What the exercise asks: In the records below, locate the line containing "(op data : Nat)", then output that line and all later lines exactly, through the last one.

○ ○ ○

-- ==== Sys2Proof/Syntax.lean ====
section
/-! DEFINITION. The commands of the opcode map (30_encoding.md R82), the lines of a host program (30_encoding.md
R88, 43_host_sequencer.md R211) and the assembler's lines (30_encoding.md R87, R88). -/

namespace Sys2Proof

/-- The eight commands, one per row of the opcode table (30_encoding.md R82). Only LOAD has an operand, one code
per position, position 0 first (R83). -/
inductive Instr where
  | nop
  | load (lanes : List Code)
  | clear
  | xfer
  | blank
  | clrerr
  | rsvd6
  | rsvd7
deriving DecidableEq, Repr

/-- A line of a host program after assembly: a command presented on the port, or a directive (43_host_sequencer.md
R211). A command line holds the wires it drives, so that ignored `cmd_data` bits can be driven too. -/
inductive Line where
  | cmd (op : OpCode) (data : Nat)
  | reset (k : Nat)
  | idle (k : Nat)
  | waitrdy
deriving DecidableEq, Repr

/-- A line as the assembler reads it, operands still plain integers (30_encoding.md R87, R88). -/
inductive AsmLine where
  | nop
  | load (operands : List Nat)
  | clear
  | xfer
  | blank
  | clrerr
  | raw (op data : Nat)
  | reset (k : Nat)
  | idle (k : Nat)
  | waitrdy
  | showDigits (operands : List Nat)
  | blankAll
deriving DecidableEq, Repr

end Sys2Proof
end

○ ○ ○

Exercise solution:
  | raw (op data : Nat)
  | reset (k : Nat)
  | idle (k : Nat)
  | waitrdy
  | showDigits (operands : List Nat)
  | blankAll
deriving DecidableEq, Repr

end Sys2Proof
end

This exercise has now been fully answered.